And I think it's important that with all the good stuff you have to
remember that the reason you got here is all of the hard work, and all the
doubt and stuff. And there was tremendous doubt.
I mean, four weeks before we started shooting Black Swan, the money fell
apart, and I literally was going to give up except for the threat of being
beat up by Natalie Portman. So, and I was willing to give up because I
had doubts about the project, which I think that you always forget.
I don't know. Every time I go to a film, I get all the big doubts all the way up to the
beginning and then you forget those doubts. It's important to write down all that fear,
so you could remember; it's going to come up again.
And I think, if it doesn't come up, it's a bad thing.
So, I don't know. It's, the whole circuit I think has been--
the best part's been the friendships that I've had.
We were joking backstage that I could play Hooper and Hooper could play Russell,
and we could do each others lines because we have gone to, we have done a bunch
of these and we know each other's answers at this point.
So, all of us are trying to be fresh and tell new stories and--
Tom Hooper: He is just currently doing me, by the way.
(laughter) Darren: So, well that's been part is that
there has been some, I think probably lasting comradeship between the filmmakers
here, which has been a good part of it.
And I think as quick as possible, on February 28th we are all going to get
back to work, so... Peter: Charles?
Charles Ferguson: Well, I am kind of new to this.

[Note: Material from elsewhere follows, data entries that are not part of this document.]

-- ==== Sys2Proof/Machine/Erases.lean ====
section
/-! DEFINITION. The ERASE directive of each of the nine tables. Each takes the bytes after the table id, as in Loads. -/

namespace Sys2Proof.Machine

/-- ERASE of PART: node address 1, alternate address absent (R180). -/
def partErase (fs : List Byte) (s : State) : Except ReplyCode State :=
  match keyByte fs 0 0 with
  | .error code => .error code
  | .ok _ =>
    if s.mode ≠ .maintain then .error .badMode
    else .ok (s.setTrunk { s.trunk with node := 1, alternate := none })

def execPartErase (addr : Byte) (req : CodedRequest) (s : State) : Host.Outcome State Fault Refusal :=
  tableEdit addr req s partErase

/-- ERASE of LINE: a LOAD of the power-on values (R18). -/
def lineErase (fs : List Byte) (s : State) : Except ReplyCode State :=
  match finKey 4 1 fs with
  | .error code => .error code
  | .ok k => if s.mode ≠ .maintain then .error .badMode else .ok (s.storeLineSettings k .powerOn)

def execLineErase (addr : Byte) (req : CodedRequest) (s : State) : Host.Outcome State Fault Refusal :=
  tableEdit addr req s lineErase

/-- The outstation's entries of the point map that are not PENDING, and every other outstation's entries. -/
def State.pointsWithoutPendingOf (s : State) (o : Nat) : Table Point :=
  s.points.filter fun e => !(pointOutstation e.1 = o ∧ !e.2.resolved)

/-- ERASE of OUTSTATION: its PENDING entries go with it; a RESOLVED entry keyed by it prevents it (R23). -/
def outstationErase (fs : List Byte) (s : State) : Except ReplyCode State :=
  match keyByte fs 0 127 with
  | .error code => .error code
  | .ok o =>
    if s.mode ≠ .maintain then .error .badMode
    else if (s.outstation? o).isNone then .ok s
    else if s.points.any fun e => pointOutstation e.1 = o ∧ e.2.resolved then .error .conflict
    else .ok ((s.setPoints (s.pointsWithoutPendingOf o)).setOutstations (s.outstations.del o)).settleBeacons

def execOutstationErase (addr : Byte) (req : CodedRequest) (s : State) : Host.Outcome State Fault Refusal :=
  tableEdit addr req s outstationErase

/-- Is the asset the root of a walk list entry or of the walk in flight (R12)? -/
def State.isWalkRoot (s : State) (a : Nat) : Bool :=
  s.walkList.any (fun e => e.root = a) || (match s.walk with
    | some w => decide (w.root = a)
    | none => false)

/-- Does anything prevent the ERASE of a present asset (R12)? -/
def State.eraseConflict (s : State) (a : Nat) (x : Asset) : Bool :=
  s.hasChild a
    || s.points.any (fun e => e.2.namedAsset = some a)
    || s.isLinkAsset a
    || x.faultId.isSome
    || x.waiting
    || (decide (s.mode = .run) && decide (x.health ≠ .healthy))
    || (decide (s.mode = .run) && s.isWalkRoot a)

/-- ERASE of ASSET (R12). -/
def assetErase (fs : List Byte) (s : State) : Except ReplyCode State :=
  match assetKey fs with
  | .error code => .error code
  | .ok a =>
    match s.asset? a with
    | none => .ok s
    | some x => if s.eraseConflict a x then .error .conflict else .ok (s.setAssets (s.assets.del a))

def execAssetErase (addr : Byte) (req : CodedRequest) (s : State) : Host.Outcome State Fault Refusal :=
  tableEdit addr req s assetErase

/-- ERASE of POINT (R57). -/
def pointErase (fs : List Byte) (s : State) : Except ReplyCode State :=
  match pointKeyOf fs with
  | .error code => .error code
  | .ok key => .ok (s.setPoints (s.points.del key))

def execPointErase (addr : Byte) (req : CodedRequest) (s : State) : Host.Outcome State Fault Refusal :=
  tableEdit addr req s pointErase

/-- ERASE of FAULT-PROFILE: the power-on values, with the effects of a LOAD (R66). -/
def faultProfileErase (fs : List Byte) (s : State) : Except ReplyCode State :=
  match finKey 16 0 fs with
  | .error code => .error code
  | .ok p => if s.mode ≠ .maintain then .error .badMode else .ok (s.storeFaultProfile p .powerOn)

def execFaultProfileErase (addr : Byte) (req : CodedRequest) (s : State) : Host.Outcome State Fault Refusal :=
  tableEdit addr req s faultProfileErase

/-- ERASE of LOOP-PROFILE: the power-on values, with the effects of a LOAD (R80). -/
def loopProfileErase (fs : List Byte) (s : State) : Except ReplyCode State :=
  match finKey 8 0 fs with
  | .error code => .error code
  | .ok p => if s.mode ≠ .maintain then .error .badMode else .ok (s.storeLoopProfile p .powerOn)

def execLoopProfileErase (addr : Byte) (req : CodedRequest) (s : State) : Host.Outcome State Fault Refusal :=
  tableEdit addr req s loopProfileErase

/-- ERASE of STORM: the power-on settings (R159). -/
def stormErase (fs : List Byte) (s : State) : Except ReplyCode State :=
  match keyByte fs 0 0 with
  | .error code => .error code
  | .ok _ => .ok (s.storeStormSettings Storm.powerOn.entry Storm.powerOn.exit Storm.powerOn.calmPeriod)

def execStormErase (addr : Byte) (req : CodedRequest) (s : State) : Host.Outcome State Fault Refusal :=
  tableEdit addr req s stormErase

/-- ERASE of BEACON: a LOAD of source OFF, argument 0 and stretch NONE (R166). -/
def beaconErase (fs : List Byte) (s : State) : Except ReplyCode State :=
  match finKey 4 1 fs with
  | .error code => .error code
  | .ok b => .ok (s.storeBeacon b .off 0 .unstretched)

def execBeaconErase (addr : Byte) (req : CodedRequest) (s : State) : Host.Outcome State Fault Refusal :=
  tableEdit addr req s beaconErase

end Sys2Proof.Machine
end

This is only the second film I have ever made, and this is certainly the first
time I've had this incredible immersion into the anthropology of Hollywood,
which certainly is different. It's not MIT.
I've enjoyed some of it, I have to say. I've been to a couple of really nice parties
with some very, very good food. And I have met a number of wonderful and interesting
filmmakers, both feature filmmakers and the other documentary filmmakers,
who are very interesting guys. I met--not all guys, excuse me.
I recently met the two very guys who did Restrepo. And my previous film was about the occupation
of Iraq, so it was interesting to see their sense of a different war.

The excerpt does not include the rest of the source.